**Action item**
Go over the data and keep only the lines that include "kind".
START Given records
theorem changes_takeRecall {s : State} (h : s.HasRoom) (t : Byte) : Changes s (s.takeRecall t) := by
  refine changes_whenIdle h fun _ => ?_
  split
  · exact changes_answer h _ _ _ _
  · rename_i ha
    split
    · exact changes_answer h _ _ _ _
    · exact (changes_begin h (kind := .recalling) nofun (by simpa using ha) t).1

theorem changes_takeActivate {s : State} (h : s.HasRoom) (t : Byte) : Changes s (s.takeActivate t) := by
  refine changes_whenIdle h fun _ => ?_
  split
  · exact changes_answer h _ _ _ _
  · split
    · exact changes_answer h _ _ _ _
    · rename_i ha
      exact (changes_begin h (kind := .checking) nofun (by simpa using ha) t).1

theorem changes_takeCancel {s : State} (h : s.HasRoom) (t : Byte) : Changes s (s.takeCancel t) := by
  refine changes_whenIdle h fun _ => ?_
  split
  · exact Changes.thenReply (.single (Change.store { s.ps with
        staging := none, activationPending := false, lastOutcome := some ⟨.cancel, .reply .done, 0⟩ }
      rfl Or.inl (PlanSound.withoutPending (some ⟨.cancel, .reply .done, 0⟩)))) h (by rfl) _
  · exact changes_answer h _ _ _ _

theorem changes_takeRetain {s : State} (h : s.HasRoom) (t : Byte) : Changes s (s.takeRetain t) := by
  refine changes_whenIdle h fun _ => ?_
  split
  · exact changes_answer h _ _ _ _
  · refine .single (Change.store { s.ps with
        staging := none, retainedState := .invalid, operation := some ⟨.retaining, t, 0⟩ } rfl (fun _ => .inr h)
      fun hs => ?_)
    obtain ⟨hworking, -, hclean, hpending, -⟩ := hs
    exact ⟨hworking, nofun, hclean, fun ha => ⟨(hpending ha).1, fun op ho => by cases ho; rfl⟩, fun _ _ _ => rfl⟩

/-- A stopped operation's reply is queued and owed no more. -/
theorem State.stopOperation_load {s : State} {op : Operation} (ho : s.ps.operation = some op) (d : Nat) :
    (s.stopOperation op d).load = s.load := by
  show (s.mu.replies ++ [_]).length + (0 + s.tb.setting.isSome.toNat) = _
  rw [List.length_append, List.length_singleton, State.load, State.repliesOwed, ho, Option.isSome_some,
    Bool.toNat_true]
  omega

theorem changes_takeAbort {s : State} (h : s.HasRoom) (t : Byte) : Changes s (s.takeAbort t) := by
  unfold State.takeAbort
  split
  · rename_i op ho
    exact Changes.thenReply (t := (s.stopOperation op 1).discardStaging)
      (.trans (changes_stopOperation ho 1) (changes_staging _ none)) h (State.stopOperation_load ho 1) _
  · exact (changes_staging s none).thenReply h (by rfl) _

/-! ### The other requests -/

theorem changes_withFlags (s : State) (f : LinkFlags) : Changes s (s.withFlags f) :=
  .single (Change.link { s.lrx with flags := f } s.ltx.primed id id)

theorem changes_clearLatches (s : State) (m1 m2 m3 : Word16) : Changes s (s.clearLatches m1 m2 m3) := by
  have hzone (z : Fin 8) : (Vector.ofFn fun z => clearZoneLatches m1 z s.zc.zones[z])[z]
      = clearZoneLatches m1 z s.zc.zones[z] := by simp
  refine .head (Change.zones (Vector.ofFn fun z => clearZoneLatches m1 z s.zc.zones[z]) s.zc.tripLine
    (fun z _ => ?_) fun hline => ?_) ?_
  · rw [hzone]
    exact ⟨rfl, rfl, rfl, rfl, fun _ => ⟨rfl, rfl⟩, fun _ => id⟩
  · refine hline.trans (exists_congr fun z => ?_)
    rw [hzone]
    rfl
  · exact .single (Change.accounts (fun _ a => a) (fun _ _ => id) { s.ea with
      latches := Vector.ofFn fun b => (s.ea.latches[b]).without (breachMask m2 m3 b) } fun b => by simp)

theorem changes_takeClearAlarms {s : State} (h : s.HasRoom) (t : Byte) (m1 m2 m3 : Word16) :
    Changes s (s.takeClearAlarms t m1 m2 m3) := by
  unfold State.takeClearAlarms
  split
  · exact changes_answer h _ _ _ _
  · split
    · exact changes_answer h _ _ _ _
    · exact (changes_clearLatches s m1 m2 m3).thenReply h (by rfl) _

theorem State.afterClose_load (s : State) : s.afterClose.load = s.load := by
  rw [State.afterClose_keeps]
  rfl

theorem State.swapNow_load (s : State) : s.swapNow.load = s.load := by
  unfold State.swapNow State.takeSwap
  dsimp only
  split
  · split <;> rfl
  · rfl

theorem State.finishSwap_load (s : State) : s.finishSwap.load = s.load := by
  unfold State.finishSwap
  split
  · exact s.swapNow_load
  · rfl

/-- A setting that acts is answered: its reply is owed no more (R33). -/
theorem State.settingNow_load (s : State) : s.settingNow.load = s.load := by
  unfold State.settingNow
  split
  · rfl
  · rename_i set hset
    split
    · show (s.mu.replies ++ [_]).length + (s.ps.operation.isSome.toNat + 0) = _
      simp [State.load, State.repliesOwed, hset]
      omega
    · unfold State.stepTime
      dsimp only
      rw [State.afterClose_load, State.closeMinute_keeps]
      show (s.mu.replies ++ [_]).length + (s.ps.operation.isSome.toNat + 0) = _
      simp [State.load, State.repliesOwed, hset]
      omega

theorem State.finishTime_load {s : State} (h : s.due.tb = some .setting) : s.finishTime.load = s.load := by
  unfold State.finishTime
  rw [h]
  exact State.settingNow_load _

theorem changes_placeSetting {s : State} (hs : s.due.stale = []) (h : s.HasRoom) {set : Setting}
    (hr : set.minute ≤ 1439 ∧ set.second ≤ 59) : Changes s (s.placeSetting set) := by
  have hplace {t : State} (ht : t.HasRoom) : Changes t
      (let u := match t.tb.setting with
        | some old => t.answer Config.kTimeSet old.tag .aborted 0
        | none => t
       ({ u with tb := { u.tb with setting := some set } } : State)) := by
    dsimp only
    split
    · rename_i old hold
      refine .trans (changes_answer ht _ _ _ _) (.single (Change.setting set hr (.inl ?_)))
      show t.tb.setting.isSome = true
      rw [hold]
      rfl
    · exact .single (Change.setting set hr (.inr ht))
  unfold State.placeSetting
  by_cases hdue : s.due.tb = some .setting
  · rw [if_pos hdue]
    refine .trans (changes_finishTime hs) (.trans (changes_finishSwap _) (hplace ?_))
    show s.finishTime.finishSwap.load < 4
    rw [State.finishSwap_load, State.finishTime_load hdue]
    exact h
  · rw [if_neg hdue]
    exact hplace h

theorem changes_takeTimeSet {s : State} (hs : s.due.stale = []) (h : s.HasRoom) (t : Byte) (minute second : Word16) :
    Changes s (s.takeTimeSet t minute second) := by
  unfold State.takeTimeSet
  split
  · exact changes_answer h _ _ _ _
  · split
    · exact changes_answer h _ _ _ _
    · exact changes_placeSetting (set := ⟨minute.toNat, second.toNat, t⟩) hs h
        ⟨by dsimp only; omega, by dsimp only; omega⟩

theorem changes_onZone {s : State} (h : s.HasRoom) {k t : Byte} {zone : Word16} {f : Fin 8 → State}
    (hf : ∀ z, Changes s (f z)) : Changes s (s.onZone k t zone f) := by
  unfold State.onZone
  split
  · exact hf _
  · exact changes_answer h _ _ _ _

/-- A search begins, or begins anew, out of LOCKED. -/
theorem LinkConsistent.beginSearch {s : State} (h : s.LinkConsistent) (hr : s.lrx.receiver ≠ .locked)
    (hc : s.lrx.receiver ≠ .noCarrier) : ({ s with lrx := s.lrx.beginSearch } : State).LinkConsistent := by
  obtain ⟨hout, -, -, hcarrier, -, -⟩ := h
  obtain ⟨hfifo, hprimed, -, hassembler⟩ := hout hr
  exact ⟨fun _ => ⟨hfifo, hprimed, rfl, hassembler⟩, fun _ => rfl, nofun, fun _ => hcarrier hc, Nat.zero_lt_succ _,
    Nat.zero_lt_succ _⟩

/-- What leaving LOCKED writes (R154, R169). -/
theorem State.unlock_writes (s : State) :
    s.unlock = { s with
      lrx := { s.lrx with
        mismatches := 0, fifo := [], assembler := .skip
        flags := { s.lrx.flags with
          lockLost := true
          laneTruncated := s.lrx.flags.laneTruncated ||
            (match s.lrx.assembler with
             | .collecting _ => true
             | _ => false) } }
      ltx := { s.ltx with primed := false } } := by
  unfold State.unlock State.truncate
  cases h : s.lrx.assembler with
  | collecting p => simp [State.withFlags, State.setAssembler]
  | idle => simp [State.setAssembler]
  | skip => simp [State.setAssembler]

theorem changes_leaveLocked {s : State} (h : s.lrx.receiver = .locked) (d : Nat) : Changes s (s.leaveLocked d) := by
  unfold State.leaveLocked
  dsimp only
  rw [State.unlock_writes]
  refine .head (Change.link _ false (fun _ => Nat.zero_le _) fun hc => ?_) (changes_raise _ _ _ _ _)
  obtain ⟨-, -, -, hcarrier, -, -⟩ := hc
  exact ⟨fun _ => ⟨rfl, rfl, rfl, rfl⟩, fun _ => rfl, nofun, fun _ => hcarrier (by rw [h]; nofun), Nat.zero_lt_succ _,
    Nat.zero_lt_succ _⟩

theorem changes_relock (s : State) : Changes s s.relock := by
  have hsearch (hr : s.lrx.receiver ≠ .locked) (hc : s.lrx.receiver ≠ .noCarrier) :
      Changes s { s with lrx := s.lrx.beginSearch } :=
    .single (Change.link s.lrx.beginSearch s.ltx.primed id fun h => LinkConsistent.beginSearch h hr hc)
  unfold State.relock
  split
  · exact changes_leaveLocked ‹_› 2
  · rename_i h; exact hsearch (by rw [h]; nofun) (by rw [h]; nofun)
  · rename_i h; exact hsearch (by rw [h]; nofun) (by rw [h]; nofun)
  · exact .refl

theorem State.relock_load (s : State) : s.relock.load = s.load := by
  unfold State.relock
  split
  · unfold State.leaveLocked; rw [State.unlock_writes]; rfl
  · rfl
  · rfl
  · rfl

theorem changes_refreshMonitor {s : State} {m : Fin 12} (h : s.be.monitors[m].state ≠ .unmapped) :
    Changes s (s.refreshMonitor m) := by
  have hmonitors : Change s { s with be := { s.be with
      monitors := s.be.monitors.set m { s.be.monitors[m] with state := .live, silence := 0 } } } := by
    refine Change.monitors _ fun _ y => ?_
    by_cases hy : y = m
    · subst hy
      rw [vector_set_self]
      exact ⟨rfl, ⟨nofun, fun hu => (h hu).elim⟩, fun _ => Nat.zero_le _⟩
    · rw [vector_set_other _ _ _ _ hy]
      exact ⟨rfl, Iff.rfl, id⟩
  unfold State.refreshMonitor
  dsimp only
  split
  · exact .head hmonitors (changes_raise _ _ _ _ _)
  · exact .head hmonitors (changes_raise _ _ _ _ _)
  · exact .single hmonitors
  · exact .single hmonitors

theorem reportCorrection_bounds {overload : Bool} {c d : Int} (h : -150 ≤ c ∧ c ≤ 150) :
    -150 ≤ reportCorrection overload c d ∧ reportCorrection overload c d ≤ 150 := by
  unfold reportCorrection stepCorrection
  split
  · exact h
  · omega

theorem moveCorrections_ring (e : Estimator) (period : Nat) (overload : Bool) (full : Nat) (lf : Option Nat) :
    (moveCorrections e period overload full lf).ring = e.ring := by
  unfold moveCorrections
  dsimp only
  split <;> rfl
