-- ==== Sys2Proof/Laws/Engine.lean ====
section
/-! SUPPORT. Laws/Engine.lean: once, everything one event can do: the step of the operation in progress by its phase, a host
access by its place, and every other event. -/

namespace Sys2Proof.Machine

/-- The DECODE step always goes on: it completes with a cause, or its decoder's effect stands. -/
theorem decodeStep_cases (s : State) :
    ∃ t, s.decodeStep = .next t ∧
      ((∃ e, s.frameError = some e ∧ t = s.clearTlm.complete e) ∨
        (s.frameError = none ∧ DecoderEffect s.atDispatch t)) := by
  cases hf : s.frameError with
  | some e => exact ⟨_, decodeStep_error hf, .inl ⟨e, rfl, rfl⟩⟩
  | none =>
    obtain ⟨t, ht, he⟩ := exec_decoder_effect (s.rxByte 5) s.atDispatch
    exact ⟨t, (decodeStep_ok hf).trans ht, .inr ⟨rfl, he⟩⟩

/-- Everything the engine can do while BUSY = 1, by the phase it is in. -/
inductive EngineEffect (s : State) : State → Prop where
  | ckcomp (hp : s.phase = .ckcomp) : EngineEffect s s.ckcompStep
  | ckver (hp : s.phase = .ckver) : EngineEffect s s.ckverStep
  | encode (hp : s.phase = .encode) (ho : s.curOp = .encode ∨ s.curOp = .query) : EngineEffect s s.encodeStep
  | push (hp : s.phase = .send) (ht : s.tries.toNat < s.maxTries.toNat) :
      EngineEffect s { s.txPush s.txSpan with tries := s.tries + 1, phase := .wait, timer := .running }
  | exhausted (hp : s.phase = .send) (ht : s.maxTries.toNat ≤ s.tries.toNat) : EngineEffect s (s.complete .timeout)
  | waiting (hp : s.phase = .wait) (hf : s.rxfifo = []) : EngineEffect s s
  | capture (hp : s.phase = .wait) (hf : s.rxfifo ≠ []) (ho : s.curOp = .xact ∨ s.curOp = .query) :
      EngineEffect s s.captureStep
  | invalid (hp : s.phase = .decode) (e : Cause) : EngineEffect s (s.clearTlm.complete e)
  | decoded (hp : s.phase = .decode) (t : State) (he : DecoderEffect s.atDispatch t) : EngineEffect s t

theorem EngineEffect.of_send {s : State} (hp : s.phase = .send) : EngineEffect s s.sendStep := by
  by_cases h : s.tries.toNat < s.maxTries.toNat
  · rw [State.sendStep_push h]
    exact .push hp h
  · rw [State.sendStep_timeout (by omega)]
    exact .exhausted hp (by omega)

theorem EngineEffect.of_wait {s : State} (hp : s.phase = .wait) (ho : s.curOp = .xact ∨ s.curOp = .query) :
    EngineEffect s s.waitStep := by
  by_cases h : s.rxfifo = []
  · rw [State.waitStep_empty h]
    exact .waiting hp h
  · rw [State.waitStep_byte h]
    exact .capture hp h ho

theorem EngineEffect.of_decode {s : State} (hp : s.phase = .decode) :
    ∃ t, s.decodeStep = .next t ∧ EngineEffect s t := by
  obtain ⟨t, ht, ⟨e, -, rfl⟩ | ⟨-, he⟩⟩ := decodeStep_cases s
  · exact ⟨_, ht, .invalid hp e⟩
  · exact ⟨t, ht, .decoded hp t he⟩

/-- From a state whose phase is one of its operation's, the engine's step goes on, with an `EngineEffect`. -/
theorem exec_current_effect {s : State} (hb : s.busy = true) (hp : s.phase ∈ s.curOp.phases)
    (hi : s.phase ≠ .idle) : ∃ i t, s.current = some i ∧ exec i s = .next t ∧ EngineEffect s t := by
  unfold State.current
  cases ho : s.curOp <;> rw [ho] at hp <;>
    simp only [Op.phases, List.mem_cons, List.not_mem_nil, or_false] at hp
  · exact absurd hp hi
  · exact ⟨_, _, rfl, exec_ckcomp_step hb _ _ ho hp, .ckcomp hp⟩
  · exact ⟨_, _, rfl, exec_ckver_step hb _ _ ho hp, .ckver hp⟩
  · exact ⟨_, _, rfl, exec_encode_step hb _ _ ho hp, .encode hp (.inl ho)⟩
  · rcases hp with hp | hp
    · exact ⟨_, _, rfl, exec_xact_send hb _ _ ho hp, .of_send hp⟩
    · exact ⟨_, _, rfl, exec_xact_wait hb _ _ ho hp, .of_wait hp (.inl ho)⟩
  · obtain ⟨t, ht, he⟩ := EngineEffect.of_decode hp
    exact ⟨_, t, rfl, (exec_decode_step hb _ _ ho hp).trans ht, he⟩
  · rcases hp with hp | hp | hp | hp
    · exact ⟨_, _, rfl, exec_query_encode hb _ _ ho hp, .encode hp (.inr ho)⟩
    · exact ⟨_, _, rfl, exec_query_send hb _ _ ho hp, .of_send hp⟩
    · exact ⟨_, _, rfl, exec_query_wait hb _ _ ho hp, .of_wait hp (.inr ho)⟩
    · obtain ⟨t, ht, he⟩ := EngineEffect.of_decode hp
      exact ⟨_, t, rfl, (exec_query_decode hb _ _ ho hp).trans ht, he⟩

/-- An outcome of the operation in progress, whatever the state: the engine's effect, or the fault of a phase that is
not its operation's. -/
theorem exec_current_cases {s t : State} {i : Instr} (hb : s.busy = true) (hc : s.current = some i)
    (h : exec i s = .next t) : EngineEffect s t := by
  by_cases hp : s.phase ∈ s.curOp.phases ∧ s.phase ≠ .idle
  · obtain ⟨j, u, hj, hu, he⟩ := exec_current_effect hb hp.1 hp.2
    rw [hc] at hj
    cases hj
    rw [hu] at h
    cases h
    exact he
  · exfalso
    unfold State.current at hc
    cases ho : s.curOp <;> rw [ho] at hc hp <;> cases hc <;>
      simp only [exec, execCkcomp, execCkver, execEncode, execXact, execDecode, execQuery,
        command_inProgress hb ho] at h <;>
      cases hq : s.phase <;> rw [hq] at h hp <;> simp [Op.phases] at h hp

/-- What the machine itself can do: nothing, its engine's step, or EXPIRE. -/
inductive MachineEffect (s : State) : State → Prop where
  | none : MachineEffect s s
  | engine (hr : s.inReset = false) (hb : s.busy = true) (t : State) (he : EngineEffect s t) : MachineEffect s t
  | expire (hr : s.inReset = false) (hp : s.phase = .wait) (hf : s.rxfifo = []) : MachineEffect s s.expireStep

/-- What one event can do to a state it has been taken from. -/
inductive MoveEffect (s : State) : Event → State → Prop where
  | held (e : Event) (hr : s.inReset = true) : MoveEffect s e s
  | read (off : Offset) (width : Nat) : MoveEffect s (.hostRead off width) (s.hear (s.memRead off))
  | writeBusy (off : Offset) (width : Nat) (v : Word) (hr : s.inReset = false) (hb : s.busy = true) :
      MoveEffect s (.hostWrite off width v) (s.memWriteBusy off v)
  | writeIdle (off : Offset) (width : Nat) (v : Word) (hr : s.inReset = false) (hb : s.busy = false)
      (h4 : off.toNat % 4 = 0) : MoveEffect s (.hostWrite off width v) (s.memWriteIdle off v)
  | accept (off : Offset) (width : Nat) (v : Word) (hr : s.inReset = false) (hb : s.busy = false) (op : Op)
      (ho : op ≠ .none) (r p : Byte) : MoveEffect s (.hostWrite off width v) (s.accept op r p)
  | reject (off : Offset) (width : Nat) (v : Word) (hr : s.inReset = false) (hb : s.busy = false) :
      MoveEffect s (.hostWrite off width v) s.rejectIllegal
  | waitOver : MoveEffect s .waitDone (s.hear s.statusWord)
  | waitOn (t : State) (h : MachineEffect ((s.hear s.statusWord).withAgenda (.waitDone :: s.agenda)) t) :
      MoveEffect s .waitDone t
  | engine (t : State) (h : MachineEffect s t) : MoveEffect s .engine t
  | deadline (t : State) (h : MachineEffect s t) : MoveEffect s .deadline t
  | deliver (bytes : List Byte) : MoveEffect s (.peerDeliver bytes) (s.deliver bytes)
  | consume (count : Nat) : MoveEffect s (.peerConsume count) (s.consume count)
  | assert : MoveEffect s .resetAssert s.assertReset
  | release : MoveEffect s .resetRelease s.releaseReset

theorem engineMove_effect {s t : State} (hr : s.inReset = false) (h : engineMove s = .next t) :
    MachineEffect s t := by
  unfold engineMove at h
  split at h
  · rename_i hb
    split at h
    · rename_i i hi
      exact .engine hr hb t (exec_current_cases hb hi h)
    · cases h
  · cases h
    exact .none

theorem deadlineMove_effect {s t : State} (hr : s.inReset = false) (h : deadlineMove s = .next t) :
    MachineEffect s t := by
  unfold deadlineMove at h
  cases h
  split
  · rename_i he
    rw [State.expireEnabled_iff] at he
    exact .expire hr he.1 he.2
  · exact .none

theorem fairMove_effect {s t : State} (hr : s.inReset = false) (h : fairMove s = .next t) : MachineEffect s t := by
  unfold fairMove at h
  split at h
  · exact deadlineMove_effect hr h
  · exact engineMove_effect hr h

/-- What a word written to CMD of an idle engine does. -/
theorem exec_decodeCmd_idle {s : State} (hb : s.busy = false) (v : Word) :
    exec (decodeCmd v) s = .next s.rejectIllegal ∨
      ∃ op r p, op ≠ .none ∧ exec (decodeCmd v) s = .next (s.accept op r p) := by
  unfold decodeCmd
  split
  · exact .inl (exec_illegal_idle hb _)
  · split
    · exact .inr ⟨_, _, _, by decide, exec_ckcomp_idle hb _ _⟩
    · exact .inr ⟨_, _, _, by decide, exec_ckver_idle hb _ _⟩
    · exact .inr ⟨_, _, _, by decide, exec_encode_idle hb _ _⟩
    · exact .inr ⟨_, _, _, by decide, exec_xact_idle hb _ _⟩
    · exact .inr ⟨_, _, _, by decide, exec_decode_idle hb _ _⟩
    · exact .inr ⟨_, _, _, by decide, exec_query_idle hb _ _⟩
    · exact .inl (exec_illegal_idle hb _)

theorem move_effect {s t : State} {e : Event} (h : move e s = .next t) : MoveEffect s e t := by
  have live : ∀ f : State → Outcome, unlessReset f s = .next t → (s.inReset = false → f s = .next t → MoveEffect s e t) →
      MoveEffect s e t := by
    intro f hf hn
    cases hr : s.inReset
    · rw [unlessReset_live hr] at hf
      exact hn hr hf
    · rw [unlessReset_held hr] at hf
      cases hf
      exact .held e hr
  cases e with
  | hostRead off width =>
    refine live _ h fun hr hf => ?_
    unfold hostReadMove at hf
    split at hf
    · cases hf
      exact .read off width
    · cases hf
  | hostWrite off width v =>
    refine live _ h fun hr hf => ?_
    unfold hostWriteMove at hf
    split at hf
    · rename_i hk
      simp only [accessOk, Bool.and_eq_true, decide_eq_true_eq] at hk
      split at hf
      · rename_i hb
        cases hf
        exact .writeBusy off width v hr hb
      · rename_i hb
        have hb : s.busy = false := by simpa using hb
        split at hf
        · rcases exec_decodeCmd_idle hb v with hx | ⟨op, r, p, ho, hx⟩ <;> rw [hx] at hf <;> cases hf
          · exact .reject off width v hr hb
          · exact .accept off width v hr hb op ho r p
        · cases hf
          exact .writeIdle off width v hr hb hk.2
    · cases hf
  | waitDone =>
    refine live _ h fun hr hf => ?_
    unfold waitDoneMove at hf
    split at hf
    · cases hf
      exact .waitOver
    · exact .waitOn t (fairMove_effect hr hf)
  | engine => exact live _ h fun hr hf => .engine t (engineMove_effect hr hf)
  | deadline => exact live _ h fun hr hf => .deadline t (deadlineMove_effect hr hf)
  | peerDeliver bytes => cases h; exact .deliver bytes
  | peerConsume count => cases h; exact .consume count
  | resetAssert => cases h; exact .assert
  | resetRelease => cases h; exact .release

/-- Everything a step can do. -/
theorem step_effect {s t : State} (h : step s = .next t) :
    (s.agenda = [] ∧ MachineEffect s t) ∨
      ∃ e rest, s.agenda = e :: rest ∧ MoveEffect (s.withAgenda rest) e t := by
  cases ha : s.agenda with
  | nil =>
    rw [step_nil ha] at h
    cases hr : s.inReset
    · rw [unlessReset_live hr] at h
      exact .inl ⟨rfl, fairMove_effect hr h⟩
    · rw [unlessReset_held hr] at h
      cases h
      exact .inl ⟨rfl, .none⟩
  | cons e rest =>
    rw [step_cons ha] at h
    exact .inr ⟨e, rest, rfl, move_effect h⟩

end Sys2Proof.Machine
end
END Given records
**Output of the exercise**
    · exact (changes_begin h (kind := .recalling) nofun (by simpa using ha) t).1
      exact (changes_begin h (kind := .checking) nofun (by simpa using ha) t).1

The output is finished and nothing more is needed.